Черная Культя молчит, глядит на свои руки, бессильно лежащие на столе. За перегородкой рев — подрались младшие дети. В кухне (окно занавешено, хоть на дворе светло) воняет квашеной капустой, помоями, сохнущей одеждой, чадит свекольная коптилка на подоконнике, окрашивая все вокруг унылым багровым цветом.

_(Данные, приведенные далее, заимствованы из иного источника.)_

def vQuantize (s : State) (d a b : VReg) (f : Fmt) (x : Option VExt) : State :=
  let sf := sfOf f x
  let codes := if sf == .f32 then vecLanes sf (s.me.rv a) ++ vecLanes sf (s.me.rv b) else vecLanes sf (s.me.rv a)
  let (scale, out, kind) := quantBlock f (rndOf x) s.random (codes.map (decodeNum sf))
  s.emit 3 (.v d (blockVector f scale out)) kind
def vDequantize (s : State) (d a : VReg) (f : Fmt) (x : Option VExt) : State :=
  let sf := sfOf f x
  let v := s.me.rv a
  let e := blockScale sf v
  let codes := if f == .f32 then ((blockCodes sf v).drop (64 * (immOf x % 2))).take 64 else blockCodes sf v
  s.lanes 3 d f (codes.zipIdx.map (fun (c, i) =>
    if e == 0xFF then (canonicalNaN f, 0) else roundNum f (rndOf x) (s.random i) (scaleNum (decodeNum sf c) ((e : Int) - 127))))

def execVquant (g : Guard) (d a b : VReg) (f : Fmt) (x : Option VExt) (s : State) : Outcome := .next (issue g 20 s (fun s => vQuantize s d a b f x))
def execVdequant (g : Guard) (d a _b : VReg) (f : Fmt) (x : Option VExt) (s : State) : Outcome := .next (issue g 20 s (fun s => vDequantize s d a f x))

/-! Reductions and scans (R101, R102, R120). -/

/-- One level of the pairwise tree. -/
def pairUp {α : Type} (f : α → α → α) : List α → List α
  | [] => []
  | [a] => [a]
  | a :: b :: rest => f a b :: pairUp f rest
/-- The root after n levels. -/
def treeFold {α : Type} (f : α → α → α) : Nat → List α → List α
  | 0, xs => xs
  | n + 1, xs => treeFold f n (pairUp f xs)

/-- A sum of the tree: FP32 after every addition, the worst event so far. -/
def sumStep (a b : FVal × Nat) : FVal × Nat :=
  let (v, k) := addF32 a.1 b.1
  (v, worseKind (worseKind a.2 b.2) k)

/-- Lane 0 of a reduction; every other bit zero. -/
def State.root (s : State) (d : VReg) (r : Nat × Nat) : State := s.emit 8 (.v d (BitVec.ofNat 2048 r.1)) r.2

def vSum (s : State) (d a : VReg) (f : Fmt) (x : Option VExt) : State :=
  let sf := sfOf f x
  let codes := vecLanes sf (s.me.rv a)
  if sf.isFA then
    let (v, k) := ((treeFold sumStep 7 (codes.map (fun c => (decodeNum sf c, 0)))).head?).getD (.fin false 0 0, 0)
    let (c, k2) := roundNum f (rndOf x) (s.random 0) v
    s.root d (c, worseKind k k2)
  else s.root d (satLane f (codes.map (laneInt sf)).sum)

/-- The extreme of a list of codes by the ranking of R101, the earlier on equal rank: its index and code. -/
def extremeOf (f : Fmt) (largest : Bool) (codes : List Nat) : Nat × Nat :=
  codes.zipIdx.foldl (fun (best : Nat × Nat) (c, i) =>
    let better := if largest then ltRank (decodeNum f best.2) (decodeNum f c) else ltRank (decodeNum f c) (decodeNum f best.2)
    if better then (i, c) else best) (0, codes.headD 0)
def vExtreme (s : State) (d a : VReg) (f : Fmt) (largest : Bool) : State :=
  let codes := vecLanes f (s.me.rv a)
  if f.isFloat && codes.any (fun c => isNaN (decodeNum f c)) then s.root d (canonicalNaN f, 0)
  else s.root d ((extremeOf f largest codes).2, 0)
def vArg (s : State) (d a : VReg) (f : Fmt) (x : Option VExt) : State :=
  let sf := sfOf f x
  let codes := vecLanes sf (s.me.rv a)
  match codes.findIdx? (fun c => sf.isFloat && isNaN (decodeNum sf c)) with
  | some i => s.root d (i, 0)
  | none => s.root d ((extremeOf sf (immOf x % 2 == 0) codes).1, 0)

/-- The running sums of a float scan, each rounded to FP32. -/
def scanFloat : FVal → List FVal → List (FVal × Nat)
  | _, [] => []
  | acc, x :: xs =>
    let (v, k) := addF32 acc x
    (v, k) :: scanFloat v xs
def scanInt : Int → List Int → List Int
  | _, [] => []
  | acc, x :: xs => (acc + x) :: scanInt (acc + x) xs
def vScan (s : State) (d a : VReg) (f : Fmt) (x : Option VExt) : State :=
  let sf := sfOf f x
  let codes := vecLanes sf (s.me.rv a)
  if sf.isFA then
    match codes.map (decodeNum sf) with
    | [] => s
    | v :: vs => s.lanes 8 d f (((v, 0) :: scanFloat v vs).zipIdx.map (fun ((y, k), i) =>
        let (c, k2) := roundNum f (rndOf x) (s.random i) y
        (c, worseKind k k2)))
  else
    let sums := scanInt 0 (codes.map (laneInt sf))
    s.lanes 8 d f ((List.range f.lanes).map (fun i => satLane f (sums.getD (min i (sf.lanes - 1)) 0)))

def execVredsum (g : Guard) (d a _b : VReg) (f : Fmt) (x : Option VExt) (s : State) : Outcome := .next (issue g 40 s (fun s => vSum s d a f x))
def execVredmax (g : Guard) (d a _b : VReg) (f : Fmt) (_x : Option VExt) (s : State) : Outcome := .next (issue g 40 s (fun s => vExtreme s d a f true))
def execVredmin (g : Guard) (d a _b : VReg) (f : Fmt) (_x : Option VExt) (s : State) : Outcome := .next (issue g 40 s (fun s => vExtreme s d a f false))
def execVredarg (g : Guard) (d a _b : VReg) (f : Fmt) (x : Option VExt) (s : State) : Outcome := .next (issue g 40 s (fun s => vArg s d a f x))
def execVscan (g : Guard) (d a _b : VReg) (f : Fmt) (x : Option VExt) (s : State) : Outcome := .next (issue g 40 s (fun s => vScan s d a f x))

/-! Permutations (R121). -/

def vPermute (s : State) (d : VReg) (f : Fmt) (lane : Nat → Nat) : State :=
  s.vresult 2 d (vecOf f ((List.range f.lanes).map lane))

def execVbcast (g : Guard) (d a _b : VReg) (f : Fmt) (x : Option VExt) (s : State) : Outcome :=
  .next (issue g 16 s (fun s => let v := vecLanes f (s.me.rv a); vPermute s d f (fun _ => v.getD (immOf x) 0)))
def execVins (g : Guard) (d a _b : VReg) (f : Fmt) (x : Option VExt) (s : State) : Outcome :=
  .next (issue g 16 s (fun s =>
    let v := vecLanes f (s.me.rv a)
    let old := vecLanes f (s.me.rv d)
    vPermute s d f (fun i => if i == immOf x then v.getD 0 0 else old.getD i 0)))
def execVext (g : Guard) (d a _b : VReg) (f : Fmt) (x : Option VExt) (s : State) : Outcome :=
  .next (issue g 16 s (fun s => let v := vecLanes f (s.me.rv a); vPermute s d f (fun i => if i == 0 then v.getD (immOf x) 0 else 0)))
def execVperm (g : Guard) (d a b : VReg) (f : Fmt) (_x : Option VExt) (s : State) : Outcome :=
  .next (issue g 16 s (fun s =>
    let v := vecLanes f (s.me.rv a)
    let m := vecLanes f (s.me.rv b)
    vPermute s d f (fun i => v.getD (m.getD i 0) 0)))
def execVslide (g : Guard) (d a b : VReg) (f : Fmt) (x : Option VExt) (s : State) : Outcome :=
  .next (issue g 16 s (fun s =>
    let v := vecLanes f (s.me.rv a) ++ vecLanes f (s.me.rv b)
    vPermute s d f (fun i => v.getD (i + immOf x) 0)))
def execVrev (g : Guard) (d a _b : VReg) (f : Fmt) (_x : Option VExt) (s : State) : Outcome :=
  .next (issue g 16 s (fun s => let v := vecLanes f (s.me.rv a); vPermute s d f (fun i => v.getD (f.lanes - 1 - i) 0)))
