/-! The register page of a virtual function (R376), and the writes without a row of their own (R351). -/

/-- What a read of the host from the page of function f returns: 0 where nothing is bound to the function's partition. -/
def readVf (s : State) (f off : Nat) : Word :=
  let x := s.vf f
  if !x.bound then 0
  else if off == 0x00 then BitVec.ofNat 64 (s.partShape x.part * 2 ^ 8 + x.part)
  else if off == 0x08 then BitVec.ofNat 64 x.err
  else if off == 0x10 then mget 0 s.invalidations (4096 + f)
  else if 0x100 ≤ off && off < 0x120 then bytesToWord ((bytesTo 32 x.nonce).drop (off - 0x100) |>.take 8)
  else if off == 0x128 then x.reportTo
  else if off == 0x200 then x.mailbox.getD 0 0
  else if off == 0x208 || off == 0x210 then x.mailbox.getD ((off - 0x200) / 8) 0
  else if off == 0x218 then BitVec.ofNat 64 (x.slot * 2 ^ 56 + x.status)
  else if 0x40000 ≤ off && off < 0x80000 then
    let n := (off - 0x40000) / 64
    if n / 8 < s.partCount x.part then (s.core (8 * s.physBulk x.part (n / 8) + n % 8)).sysReg (0x20 + (off - 0x40000) / 8 % 8) else 0
  else if 0x80000 ≤ off && off < 0x90000 then
    let l := s.queue (x.queueBase + (off - 0x80000) / 8)
    if l.bound && l.part == x.part then l.pi.setWidth 64 else 0
  else 0
/-- A write of the host to the page of function f. What is not bound to the function's partition drops the write. -/
def writeVf (s : State) (f off : Nat) (v : Word) : State :=
  let x := s.vf f
  if !x.bound then s
  else if off == 0x08 then s.setVf f { x with err := x.err - Nat.land x.err v.toNat }
  else if off == 0x10 then invalidateVf s f v
  else if off == 0x18 then wakeVf s f v
  else if 0x100 ≤ off && off < 0x120 then
    s.setVf f { x with nonce := bytesTo (off - 0x100) x.nonce ++ natToBytes 8 v.toNat ++ (bytesTo 32 x.nonce).drop (off - 0x100 + 8) }
  else if off == 0x128 then s.setVf f { x with reportTo := v }
  else if off == 0x120 then (if wbit v 0 then attest s f else s)
  else if 0x200 ≤ off && off < 0x218 then
    let s1 := s.setVf f { x with mailbox := x.mailbox.set ((off - 0x200) / 8) (if off == 0x200 then v &&& 0x41F0000000000007#64 else v &&& 0x000FFFFFFFFFF000#64) }
    if off == 0x200 && wbit v 63 then submitConsent s1 f else s1
  else if 0x40000 ≤ off && off < 0x80000 then
    let n := (off - 0x40000) / 64
    if n / 8 < s.partCount x.part then writeMailbox s (8 * s.physBulk x.part (n / 8) + n % 8) ((off - 0x40000) / 8 % 8) v else s
  else if 0x80000 ≤ off && off < 0x90000 then
    let q := x.queueBase + (off - 0x80000) / 8
    let l := s.queue q
    if l.bound && l.part == x.part then (s.setQueue q { l with pi := v.setWidth 32 }).pendOnce .launchQueueTake { unit := q } else s
  else s

/-- BAR0 of the physical function (R375): the management space at 0, the hub space at 0x200000; nothing after a boot without an image
(R384). -/
def pfRead (s : State) (off : Nat) : Word :=
  if !s.bootOk || off % 8 != 0 then 0
  else if off < 0x200000 then mgmtRead s off
  else if off < 0x600000 then hubRead s (off - 0x200000)
  else 0
/-- What a read of the host from BAR0 of a function returns: of the physical function, or of virtual function f (R375). -/
def hostRead (s : State) (r : RegAddr) : Word :=
  match r.vf with
  | none => pfRead s r.off
  | some f => if s.bootOk && f < 64 && r.off < 0x100000 then readVf s f r.off else 0
/-- A write of the host to BAR0 of a function. -/
def writeRegister (s : State) (r : RegAddr) (v : Word) : Option State :=
  if r.off % 8 != 0 || !s.bootOk then none
  else match r.vf with
    | none =>
      if r.off < 0x200000 then some (mgmtWrite s r.off v)
      else if r.off < 0x600000 then some (hubWrite s (r.off - 0x200000) v)
      else none
    | some f => if f < 64 && r.off < 0x100000 then some (writeVf s f r.off v) else none
def execRegisterWrite (s : State) : Outcome :=
  match writeRegister s s.ev.reg s.ev.value with
  | some t => .next t
  | none => .next s

/-! Peers (R382) and the Scair ports (R381, R383). -/

/-- The function that an atomic of a peer names: the nine of R241 in their order. -/
def peerAmo (n : Nat) : AmoOp := [AmoOp.add, .and, .or, .xor, .min, .max, .minz, .maxz].getD n .swp
/-- The reply to a peer on lane 1: its type is the status, its ADR that of the request. -/
def replyPeer (s : State) (r : PeerReq) (part status : Nat) (data : List Byte) : State :=
  s.sendFlit r.port 1 status r.srcModule part r.addr data
/-- An access of a peer at an address that its window gives: translated, checked, and admitted by the sluices of its homes, of which an
atomic needs A alone (R309). -/
def servePeer (s : State) (r : PeerReq) (w : PeerWindow) : State :=
  let va := w.vbase + (r.addr - w.base)
  let write := r.write || r.atomic.isSome
  match s.walk w.lctx va with
  | .error _ => replyPeer s r w.lpart stPoison []
  | .ok l =>
    match permRefusal .peer write r.atomic.isSome false l.hi with
    | some _ => replyPeer s r w.lpart stPoison []
    | none =>
      let pa := l.pa va
      let (home, sl) := s.leafHome w.lpart l.hi pa
      let n := r.data.length
      let met := s.rangeSluice w.lpart l.hi pa n (if r.atomic.isSome then 2 else b2n r.write)
      let inside : Bool := match regionOf pa with | .hbm | .granary => true | .host | .peer | .aperture | .reserved => false
      let read (t : State) : List Byte × Nat × State :=
        if inside then (let (bs, bad) := t.physRead w.lpart pa n; (bs, if bad then stPoison else stGood, t)) else t.homeRead w.lpart home pa n
      if met != stGood then replyPeer (if met == stPoison then s.report 6 home w.lctx pa else s) r w.lpart met []
      else match r.atomic with
      | some op =>
        let (bs, st, s1) := read s
        if st != stGood then replyPeer (if inside then s1.deliver w.lpart pa n else s1) r w.lpart st []
        else
          let v := amoNew (peerAmo op) (8 * n) (bytesToNat bs) (bytesToNat r.data)
          let held := if inside then s1.hold w.lctx (home * 8 + sl) (pa / 256) else s1
          let (st2, s2) := held.homeWrite w.lctx w.lpart home l.hi pa (natToBytes n v) true
          replyPeer s2 r w.lpart st2 (if st2 == stGood then bs else [])
      | none =>
        if r.write then
          let (st, s1) := s.homeWrite w.lctx w.lpart home l.hi pa r.data false
          replyPeer (if r.poison && st == stGood then s1.physPoison pa n else s1) r w.lpart st []
        else
          let (bs, st, s1) := read s
          replyPeer (if inside then s1.readsLines w.lctx w.lpart l.hi home pa n else s1) r w.lpart st (if st == stGood then bs else [])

— Чего не спросишь, как отец живет? — наконец говорит Культя. — Власти управляющего прислали.

Гедиминас удивленно смотрит на него. Неужели это теперь важно? А может, Путримас спал, пока он совершал самую мучительную исповедь в своей жизни?

Культя кашляет, роется в карманах — ищет кисет. Ну и дни теперь, чтоб их сквозняк: не успело проясниться, глянь, и смеркается, ничего не успеваешь сделать за такой день.

— Послушай, Пятрас… Ты думаешь, я пришел к тебе рассказывать истории, чтоб повеселей было в скучный зимний день?

Культя слюнит самокрутку, плюется, наклонясь над столом: крошки табака на язык попали. Слишком долго отплевывается и кряхтит Черная Культя.

— История интересная, как же, — наконец говорит он. — Необыкновенная история! С каждым может такое случиться, чтоб их сквозняк.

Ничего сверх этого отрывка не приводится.